/-! ## `setFlash` -/

@[simp] theorem State.setFlash_pending (a : Nat) (b : List Byte) : (s.setFlash a b).pending = s.pending := rfl
@[simp] theorem State.setFlash_regs (a : Nat) (b : List Byte) : (s.setFlash a b).regs = s.regs := rfl
@[simp] theorem State.setFlash_clock (a : Nat) (b : List Byte) : (s.setFlash a b).clock = s.clock := rfl
@[simp] theorem State.setFlash_commit (a : Nat) (b : List Byte) : (s.setFlash a b).commit = s.commit := rfl
@[simp] theorem State.setFlash_chans (a : Nat) (b : List Byte) : (s.setFlash a b).chans = s.chans := rfl
@[simp] theorem State.setFlash_taps (a : Nat) (b : List Byte) : (s.setFlash a b).taps = s.taps := rfl
@[simp] theorem State.setFlash_due (a : Nat) (b : List Byte) : (s.setFlash a b).due = s.due := rfl
@[simp] theorem State.setFlash_spine (a : Nat) (b : List Byte) : (s.setFlash a b).spine = s.spine := rfl
@[simp] theorem State.setFlash_faults (a : Nat) (b : List Byte) : (s.setFlash a b).faults = s.faults := rfl
@[simp] theorem State.setFlash_ledger (a : Nat) (b : List Byte) : (s.setFlash a b).ledger = s.ledger := rfl
@[simp] theorem State.setFlash_hbm (a : Nat) (b : List Byte) : (s.setFlash a b).hbm = s.hbm := rfl
@[simp] theorem State.setFlash_ladles (a : Nat) (b : List Byte) : (s.setFlash a b).ladles = s.ladles := rfl
@[simp] theorem State.setFlash_running (a : Nat) (b : List Byte) : (s.setFlash a b).running = s.running := rfl
@[simp] theorem State.setFlash_signals (a : Nat) (b : List Byte) : (s.setFlash a b).signals = s.signals := rfl
@[simp] theorem State.setFlash_anvils (a : Nat) (b : List Byte) : (s.setFlash a b).anvils = s.anvils := rfl
@[simp] theorem State.setFlash_slicers (a : Nat) (b : List Byte) : (s.setFlash a b).slicers = s.slicers := rfl
@[simp] theorem State.setFlash_swages (a : Nat) (b : List Byte) : (s.setFlash a b).swages = s.swages := rfl
@[simp] theorem State.setFlash_crucibles (a : Nat) (b : List Byte) :
    (s.setFlash a b).crucibles = s.crucibles := rfl
@[simp] theorem State.setFlash_planishers (a : Nat) (b : List Byte) :
    (s.setFlash a b).planishers = s.planishers := rfl
@[simp] theorem State.setFlash_tinkers (a : Nat) (b : List Byte) : (s.setFlash a b).tinkers = s.tinkers := rfl
@[simp] theorem State.setFlash_plan (a : Nat) (b : List Byte) : (s.setFlash a b).plan = s.plan := rfl
@[simp] theorem State.setFlash_els (a : Nat) (b : List Byte) : (s.setFlash a b).els = s.els := rfl
@[simp] theorem State.setFlash_radio (a : Nat) (b : List Byte) : (s.setFlash a b).radio = s.radio := rfl
@[simp] theorem State.setFlash_code (a : Nat) (b : List Byte) : (s.setFlash a b).code = s.code := rfl
@[simp] theorem State.setFlash_train (a : Nat) (b : List Byte) : (s.setFlash a b).train = s.train := rfl
@[simp] theorem State.setFlash_net (a : Nat) (b : List Byte) : (s.setFlash a b).net = s.net := rfl
@[simp] theorem State.setFlash_time (a : Nat) (b : List Byte) : (s.setFlash a b).time = s.time := rfl
@[simp] theorem State.setFlash_twin (a : Nat) (b : List Byte) : (s.setFlash a b).twin = s.twin := rfl
@[simp] theorem State.setFlash_power (a : Nat) (b : List Byte) : (s.setFlash a b).power = s.power := rfl
@[simp] theorem State.setFlash_start (a : Nat) (b : List Byte) : (s.setFlash a b).start = s.start := rfl
@[simp] theorem State.setFlash_sec (a : Nat) (b : List Byte) : (s.setFlash a b).sec = s.sec := rfl
@[simp] theorem State.setFlash_seq (a : Nat) (b : List Byte) : (s.setFlash a b).seq = s.seq := rfl
@[simp] theorem State.setFlash_i3c (a : Nat) (b : List Byte) : (s.setFlash a b).i3c = s.i3c := rfl
@[simp] theorem State.setFlash_test (a : Nat) (b : List Byte) : (s.setFlash a b).test = s.test := rfl
@[simp] theorem State.setFlash_pins (a : Nat) (b : List Byte) : (s.setFlash a b).pins = s.pins := rfl
@[simp] theorem State.setFlash_free (a : Nat) (b : List Byte) : (s.setFlash a b).free = s.free := rfl
@[simp] theorem State.setFlash_drawn (a : Nat) (b : List Byte) : (s.setFlash a b).drawn = s.drawn := rfl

[WHAT TO PRODUCE]: Transcribe the entries above, every line exactly as it reads.

[SOLUTION FOR THIS PROBLEM]:
/-! ## `setFlash` -/

@[simp] theorem State.setFlash_pending (a : Nat) (b : List Byte) : (s.setFlash a b).pending = s.pending := rfl
@[simp] theorem State.setFlash_regs (a : Nat) (b : List Byte) : (s.setFlash a b).regs = s.regs := rfl
@[simp] theorem State.setFlash_clock (a : Nat) (b : List Byte) : (s.setFlash a b).clock = s.clock := rfl
@[simp] theorem State.setFlash_commit (a : Nat) (b : List Byte) : (s.setFlash a b).commit = s.commit := rfl
@[simp] theorem State.setFlash_chans (a : Nat) (b : List Byte) : (s.setFlash a b).chans = s.chans := rfl
@[simp] theorem State.setFlash_taps (a : Nat) (b : List Byte) : (s.setFlash a b).taps = s.taps := rfl
@[simp] theorem State.setFlash_due (a : Nat) (b : List Byte) : (s.setFlash a b).due = s.due := rfl
@[simp] theorem State.setFlash_spine (a : Nat) (b : List Byte) : (s.setFlash a b).spine = s.spine := rfl
@[simp] theorem State.setFlash_faults (a : Nat) (b : List Byte) : (s.setFlash a b).faults = s.faults := rfl
@[simp] theorem State.setFlash_ledger (a : Nat) (b : List Byte) : (s.setFlash a b).ledger = s.ledger := rfl
@[simp] theorem State.setFlash_hbm (a : Nat) (b : List Byte) : (s.setFlash a b).hbm = s.hbm := rfl
@[simp] theorem State.setFlash_ladles (a : Nat) (b : List Byte) : (s.setFlash a b).ladles = s.ladles := rfl
@[simp] theorem State.setFlash_running (a : Nat) (b : List Byte) : (s.setFlash a b).running = s.running := rfl
@[simp] theorem State.setFlash_signals (a : Nat) (b : List Byte) : (s.setFlash a b).signals = s.signals := rfl
@[simp] theorem State.setFlash_anvils (a : Nat) (b : List Byte) : (s.setFlash a b).anvils = s.anvils := rfl
@[simp] theorem State.setFlash_slicers (a : Nat) (b : List Byte) : (s.setFlash a b).slicers = s.slicers := rfl
@[simp] theorem State.setFlash_swages (a : Nat) (b : List Byte) : (s.setFlash a b).swages = s.swages := rfl
@[simp] theorem State.setFlash_crucibles (a : Nat) (b : List Byte) :
    (s.setFlash a b).crucibles = s.crucibles := rfl
@[simp] theorem State.setFlash_planishers (a : Nat) (b : List Byte) :
    (s.setFlash a b).planishers = s.planishers := rfl
@[simp] theorem State.setFlash_tinkers (a : Nat) (b : List Byte) : (s.setFlash a b).tinkers = s.tinkers := rfl
@[simp] theorem State.setFlash_plan (a : Nat) (b : List Byte) : (s.setFlash a b).plan = s.plan := rfl
@[simp] theorem State.setFlash_els (a : Nat) (b : List Byte) : (s.setFlash a b).els = s.els := rfl
@[simp] theorem State.setFlash_radio (a : Nat) (b : List Byte) : (s.setFlash a b).radio = s.radio := rfl
@[simp] theorem State.setFlash_code (a : Nat) (b : List Byte) : (s.setFlash a b).code = s.code := rfl
@[simp] theorem State.setFlash_train (a : Nat) (b : List Byte) : (s.setFlash a b).train = s.train := rfl
@[simp] theorem State.setFlash_net (a : Nat) (b : List Byte) : (s.setFlash a b).net = s.net := rfl
@[simp] theorem State.setFlash_time (a : Nat) (b : List Byte) : (s.setFlash a b).time = s.time := rfl
@[simp] theorem State.setFlash_twin (a : Nat) (b : List Byte) : (s.setFlash a b).twin = s.twin := rfl
@[simp] theorem State.setFlash_power (a : Nat) (b : List Byte) : (s.setFlash a b).power = s.power := rfl
@[simp] theorem State.setFlash_start (a : Nat) (b : List Byte) : (s.setFlash a b).start = s.start := rfl
@[simp] theorem State.setFlash_sec (a : Nat) (b : List Byte) : (s.setFlash a b).sec = s.sec := rfl
@[simp] theorem State.setFlash_seq (a : Nat) (b : List Byte) : (s.setFlash a b).seq = s.seq := rfl
@[simp] theorem State.setFlash_i3c (a : Nat) (b : List Byte) : (s.setFlash a b).i3c = s.i3c := rfl
@[simp] theorem State.setFlash_test (a : Nat) (b : List Byte) : (s.setFlash a b).test = s.test := rfl
@[simp] theorem State.setFlash_pins (a : Nat) (b : List Byte) : (s.setFlash a b).pins = s.pins := rfl
@[simp] theorem State.setFlash_free (a : Nat) (b : List Byte) : (s.setFlash a b).free = s.free := rfl
@[simp] theorem State.setFlash_drawn (a : Nat) (b : List Byte) : (s.setFlash a b).drawn = s.drawn := rfl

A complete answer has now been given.